Provided information below:

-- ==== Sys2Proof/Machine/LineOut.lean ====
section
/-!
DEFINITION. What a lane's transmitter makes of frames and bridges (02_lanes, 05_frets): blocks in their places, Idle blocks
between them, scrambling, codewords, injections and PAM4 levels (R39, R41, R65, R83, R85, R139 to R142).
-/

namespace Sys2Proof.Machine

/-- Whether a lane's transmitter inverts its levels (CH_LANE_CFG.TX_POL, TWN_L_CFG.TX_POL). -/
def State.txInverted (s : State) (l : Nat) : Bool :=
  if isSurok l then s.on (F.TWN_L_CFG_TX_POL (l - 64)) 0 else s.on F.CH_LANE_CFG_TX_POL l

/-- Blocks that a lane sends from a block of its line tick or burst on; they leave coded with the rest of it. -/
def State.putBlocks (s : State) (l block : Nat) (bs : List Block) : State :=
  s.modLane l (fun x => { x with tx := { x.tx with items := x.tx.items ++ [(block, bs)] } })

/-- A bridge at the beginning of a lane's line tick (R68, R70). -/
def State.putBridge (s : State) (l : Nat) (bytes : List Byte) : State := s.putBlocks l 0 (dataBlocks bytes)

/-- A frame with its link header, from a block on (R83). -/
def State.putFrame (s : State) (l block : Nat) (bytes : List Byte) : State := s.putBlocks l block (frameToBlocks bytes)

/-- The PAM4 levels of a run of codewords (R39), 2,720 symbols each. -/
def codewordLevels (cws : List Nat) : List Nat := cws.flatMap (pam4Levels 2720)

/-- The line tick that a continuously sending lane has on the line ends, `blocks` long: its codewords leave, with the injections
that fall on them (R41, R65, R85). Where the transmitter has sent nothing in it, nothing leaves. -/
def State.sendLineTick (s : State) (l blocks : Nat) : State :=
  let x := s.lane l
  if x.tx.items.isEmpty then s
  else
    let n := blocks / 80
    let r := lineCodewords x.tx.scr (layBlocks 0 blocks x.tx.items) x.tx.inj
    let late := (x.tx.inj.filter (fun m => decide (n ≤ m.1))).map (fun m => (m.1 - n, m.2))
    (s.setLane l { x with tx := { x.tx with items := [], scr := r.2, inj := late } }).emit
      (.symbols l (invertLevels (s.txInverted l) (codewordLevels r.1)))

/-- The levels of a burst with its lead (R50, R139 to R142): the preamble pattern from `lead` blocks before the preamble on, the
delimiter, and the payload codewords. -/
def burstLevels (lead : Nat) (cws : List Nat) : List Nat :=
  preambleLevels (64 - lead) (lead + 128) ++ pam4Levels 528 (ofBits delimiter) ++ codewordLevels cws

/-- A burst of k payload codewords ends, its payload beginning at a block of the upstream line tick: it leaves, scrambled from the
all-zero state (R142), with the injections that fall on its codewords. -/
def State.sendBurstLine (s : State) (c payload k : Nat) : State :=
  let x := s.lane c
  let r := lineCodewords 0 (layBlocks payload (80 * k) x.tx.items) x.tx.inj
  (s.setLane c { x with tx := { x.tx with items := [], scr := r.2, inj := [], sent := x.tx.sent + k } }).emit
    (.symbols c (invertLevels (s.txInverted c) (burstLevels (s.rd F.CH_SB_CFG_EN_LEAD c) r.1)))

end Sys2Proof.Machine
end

End of Provided information.

Exercise directions: Reproduce the material exactly, from the first line to the last.

Response area:
-- ==== Sys2Proof/Machine/LineOut.lean ====
section
/-!
DEFINITION. What a lane's transmitter makes of frames and bridges (02_lanes, 05_frets): blocks in their places, Idle blocks
between them, scrambling, codewords, injections and PAM4 levels (R39, R41, R65, R83, R85, R139 to R142).
-/

namespace Sys2Proof.Machine

/-- Whether a lane's transmitter inverts its levels (CH_LANE_CFG.TX_POL, TWN_L_CFG.TX_POL). -/
def State.txInverted (s : State) (l : Nat) : Bool :=
  if isSurok l then s.on (F.TWN_L_CFG_TX_POL (l - 64)) 0 else s.on F.CH_LANE_CFG_TX_POL l

/-- Blocks that a lane sends from a block of its line tick or burst on; they leave coded with the rest of it. -/
def State.putBlocks (s : State) (l block : Nat) (bs : List Block) : State :=
  s.modLane l (fun x => { x with tx := { x.tx with items := x.tx.items ++ [(block, bs)] } })

/-- A bridge at the beginning of a lane's line tick (R68, R70). -/
def State.putBridge (s : State) (l : Nat) (bytes : List Byte) : State := s.putBlocks l 0 (dataBlocks bytes)

/-- A frame with its link header, from a block on (R83). -/
def State.putFrame (s : State) (l block : Nat) (bytes : List Byte) : State := s.putBlocks l block (frameToBlocks bytes)

/-- The PAM4 levels of a run of codewords (R39), 2,720 symbols each. -/
def codewordLevels (cws : List Nat) : List Nat := cws.flatMap (pam4Levels 2720)

/-- The line tick that a continuously sending lane has on the line ends, `blocks` long: its codewords leave, with the injections
that fall on them (R41, R65, R85). Where the transmitter has sent nothing in it, nothing leaves. -/
def State.sendLineTick (s : State) (l blocks : Nat) : State :=
  let x := s.lane l
  if x.tx.items.isEmpty then s
  else
    let n := blocks / 80
    let r := lineCodewords x.tx.scr (layBlocks 0 blocks x.tx.items) x.tx.inj
    let late := (x.tx.inj.filter (fun m => decide (n ≤ m.1))).map (fun m => (m.1 - n, m.2))
    (s.setLane l { x with tx := { x.tx with items := [], scr := r.2, inj := late } }).emit
      (.symbols l (invertLevels (s.txInverted l) (codewordLevels r.1)))

/-- The levels of a burst with its lead (R50, R139 to R142): the preamble pattern from `lead` blocks before the preamble on, the
delimiter, and the payload codewords. -/
def burstLevels (lead : Nat) (cws : List Nat) : List Nat :=
  preambleLevels (64 - lead) (lead + 128) ++ pam4Levels 528 (ofBits delimiter) ++ codewordLevels cws

/-- A burst of k payload codewords ends, its payload beginning at a block of the upstream line tick: it leaves, scrambled from the
all-zero state (R142), with the injections that fall on its codewords. -/
def State.sendBurstLine (s : State) (c payload k : Nat) : State :=
  let x := s.lane c
  let r := lineCodewords 0 (layBlocks payload (80 * k) x.tx.items) x.tx.inj
  (s.setLane c { x with tx := { x.tx with items := [], scr := r.2, inj := [], sent := x.tx.sent + k } }).emit
    (.symbols c (invertLevels (s.txInverted c) (burstLevels (s.rd F.CH_SB_CFG_EN_LEAD c) r.1)))

end Sys2Proof.Machine
end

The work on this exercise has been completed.